■ **WHAT TO PRODUCE**: What lines in the following entries hold the word "sampleTimer"? Copy each one.

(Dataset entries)
= = = = =
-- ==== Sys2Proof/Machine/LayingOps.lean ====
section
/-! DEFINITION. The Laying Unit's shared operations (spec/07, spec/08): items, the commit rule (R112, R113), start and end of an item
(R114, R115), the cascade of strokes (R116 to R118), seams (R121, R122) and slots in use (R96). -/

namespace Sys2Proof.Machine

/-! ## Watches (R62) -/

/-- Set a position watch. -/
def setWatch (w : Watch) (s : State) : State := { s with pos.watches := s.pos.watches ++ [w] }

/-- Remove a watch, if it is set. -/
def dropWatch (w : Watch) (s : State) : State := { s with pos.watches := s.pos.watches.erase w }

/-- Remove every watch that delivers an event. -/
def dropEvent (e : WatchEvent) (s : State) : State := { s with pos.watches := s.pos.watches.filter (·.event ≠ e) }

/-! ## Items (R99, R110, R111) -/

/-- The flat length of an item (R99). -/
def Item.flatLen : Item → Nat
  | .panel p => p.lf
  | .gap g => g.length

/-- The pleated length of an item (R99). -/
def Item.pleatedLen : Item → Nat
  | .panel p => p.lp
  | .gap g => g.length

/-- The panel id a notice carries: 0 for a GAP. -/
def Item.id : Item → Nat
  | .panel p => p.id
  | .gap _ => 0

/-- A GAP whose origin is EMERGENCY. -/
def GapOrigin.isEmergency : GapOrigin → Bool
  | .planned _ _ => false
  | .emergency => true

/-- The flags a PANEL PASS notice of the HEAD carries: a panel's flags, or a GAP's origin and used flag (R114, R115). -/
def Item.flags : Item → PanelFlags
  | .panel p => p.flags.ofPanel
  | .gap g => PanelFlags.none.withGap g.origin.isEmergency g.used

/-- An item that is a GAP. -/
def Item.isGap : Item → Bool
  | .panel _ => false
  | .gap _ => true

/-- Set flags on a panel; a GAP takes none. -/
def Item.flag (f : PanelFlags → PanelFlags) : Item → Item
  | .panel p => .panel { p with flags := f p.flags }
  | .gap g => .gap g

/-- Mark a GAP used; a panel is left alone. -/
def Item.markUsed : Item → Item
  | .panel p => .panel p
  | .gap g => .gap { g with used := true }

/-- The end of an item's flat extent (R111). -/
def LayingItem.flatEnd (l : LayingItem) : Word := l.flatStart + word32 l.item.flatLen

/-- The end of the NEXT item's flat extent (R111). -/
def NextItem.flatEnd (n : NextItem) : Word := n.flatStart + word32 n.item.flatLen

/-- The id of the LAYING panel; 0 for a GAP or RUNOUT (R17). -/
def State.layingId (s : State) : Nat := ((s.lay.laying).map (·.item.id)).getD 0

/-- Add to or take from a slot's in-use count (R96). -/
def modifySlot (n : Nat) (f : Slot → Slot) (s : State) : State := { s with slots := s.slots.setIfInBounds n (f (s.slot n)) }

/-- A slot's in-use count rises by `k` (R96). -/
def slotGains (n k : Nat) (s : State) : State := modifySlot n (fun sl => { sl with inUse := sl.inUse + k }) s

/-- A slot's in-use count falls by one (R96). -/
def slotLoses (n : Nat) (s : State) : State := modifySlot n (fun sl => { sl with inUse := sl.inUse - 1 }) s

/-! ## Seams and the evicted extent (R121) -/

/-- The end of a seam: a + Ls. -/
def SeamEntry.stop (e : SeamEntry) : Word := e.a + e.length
= = = = =
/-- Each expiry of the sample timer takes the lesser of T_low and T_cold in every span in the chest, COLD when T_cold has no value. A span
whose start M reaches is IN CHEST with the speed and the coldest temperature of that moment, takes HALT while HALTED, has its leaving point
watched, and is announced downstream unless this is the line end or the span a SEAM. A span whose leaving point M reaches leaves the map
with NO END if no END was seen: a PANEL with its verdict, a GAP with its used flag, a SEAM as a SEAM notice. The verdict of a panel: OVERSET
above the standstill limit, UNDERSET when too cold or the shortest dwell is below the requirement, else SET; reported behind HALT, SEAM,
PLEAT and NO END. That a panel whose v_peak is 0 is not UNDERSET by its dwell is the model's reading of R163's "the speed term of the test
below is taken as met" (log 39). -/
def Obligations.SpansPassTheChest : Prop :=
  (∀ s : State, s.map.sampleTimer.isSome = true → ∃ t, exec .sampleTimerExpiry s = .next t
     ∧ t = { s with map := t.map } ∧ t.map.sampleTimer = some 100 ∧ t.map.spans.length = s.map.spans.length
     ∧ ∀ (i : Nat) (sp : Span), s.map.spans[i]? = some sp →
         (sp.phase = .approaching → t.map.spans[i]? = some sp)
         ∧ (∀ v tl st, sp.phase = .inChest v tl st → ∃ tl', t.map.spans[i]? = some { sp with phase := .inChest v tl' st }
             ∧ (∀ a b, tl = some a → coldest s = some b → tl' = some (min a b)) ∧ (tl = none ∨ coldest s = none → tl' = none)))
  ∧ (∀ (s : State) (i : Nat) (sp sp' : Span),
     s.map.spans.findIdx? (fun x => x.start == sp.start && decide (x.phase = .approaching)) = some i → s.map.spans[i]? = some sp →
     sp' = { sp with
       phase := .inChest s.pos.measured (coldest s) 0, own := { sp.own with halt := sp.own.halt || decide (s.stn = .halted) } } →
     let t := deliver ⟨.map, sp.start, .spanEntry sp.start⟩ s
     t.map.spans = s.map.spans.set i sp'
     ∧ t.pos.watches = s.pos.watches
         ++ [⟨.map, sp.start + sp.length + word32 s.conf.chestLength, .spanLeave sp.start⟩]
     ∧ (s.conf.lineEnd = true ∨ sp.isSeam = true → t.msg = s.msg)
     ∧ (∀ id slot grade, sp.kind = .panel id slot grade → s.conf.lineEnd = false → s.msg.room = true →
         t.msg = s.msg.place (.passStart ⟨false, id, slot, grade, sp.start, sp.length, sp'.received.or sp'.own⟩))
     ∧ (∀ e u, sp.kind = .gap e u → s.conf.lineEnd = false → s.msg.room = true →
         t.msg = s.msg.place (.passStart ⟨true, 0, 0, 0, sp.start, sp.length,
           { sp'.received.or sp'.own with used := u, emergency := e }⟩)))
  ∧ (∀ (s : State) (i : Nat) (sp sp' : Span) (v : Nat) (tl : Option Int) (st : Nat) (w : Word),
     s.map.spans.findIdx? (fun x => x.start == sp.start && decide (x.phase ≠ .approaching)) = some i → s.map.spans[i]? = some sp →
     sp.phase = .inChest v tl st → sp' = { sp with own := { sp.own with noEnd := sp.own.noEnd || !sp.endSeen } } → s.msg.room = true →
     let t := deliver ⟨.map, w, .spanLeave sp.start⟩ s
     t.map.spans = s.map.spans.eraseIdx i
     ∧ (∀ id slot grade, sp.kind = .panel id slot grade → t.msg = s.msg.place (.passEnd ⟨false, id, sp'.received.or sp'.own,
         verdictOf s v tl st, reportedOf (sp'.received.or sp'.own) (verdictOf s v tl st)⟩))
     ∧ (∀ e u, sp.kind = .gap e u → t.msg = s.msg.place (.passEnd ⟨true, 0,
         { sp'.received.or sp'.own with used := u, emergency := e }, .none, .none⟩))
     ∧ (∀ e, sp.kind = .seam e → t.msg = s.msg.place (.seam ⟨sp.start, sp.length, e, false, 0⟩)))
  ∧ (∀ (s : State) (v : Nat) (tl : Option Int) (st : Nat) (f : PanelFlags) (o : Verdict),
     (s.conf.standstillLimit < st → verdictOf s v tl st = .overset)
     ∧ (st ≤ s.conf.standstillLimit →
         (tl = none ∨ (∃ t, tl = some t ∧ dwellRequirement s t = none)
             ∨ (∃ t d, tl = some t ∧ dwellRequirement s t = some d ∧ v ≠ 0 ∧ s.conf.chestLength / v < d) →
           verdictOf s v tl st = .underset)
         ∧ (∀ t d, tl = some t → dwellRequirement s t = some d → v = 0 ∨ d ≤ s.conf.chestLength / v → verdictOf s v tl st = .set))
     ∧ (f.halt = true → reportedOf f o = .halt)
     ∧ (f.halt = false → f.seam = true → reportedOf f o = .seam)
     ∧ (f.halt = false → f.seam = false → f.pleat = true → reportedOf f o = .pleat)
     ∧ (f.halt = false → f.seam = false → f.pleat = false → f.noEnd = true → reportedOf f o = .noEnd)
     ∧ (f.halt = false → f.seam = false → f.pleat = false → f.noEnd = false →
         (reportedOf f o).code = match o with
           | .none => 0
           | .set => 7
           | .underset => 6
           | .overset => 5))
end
= = = = =
■ **FINISHED EXERCISE**:
  (∀ s : State, s.map.sampleTimer.isSome = true → ∃ t, exec .sampleTimerExpiry s = .next t
     ∧ t = { s with map := t.map } ∧ t.map.sampleTimer = some 100 ∧ t.map.spans.length = s.map.spans.length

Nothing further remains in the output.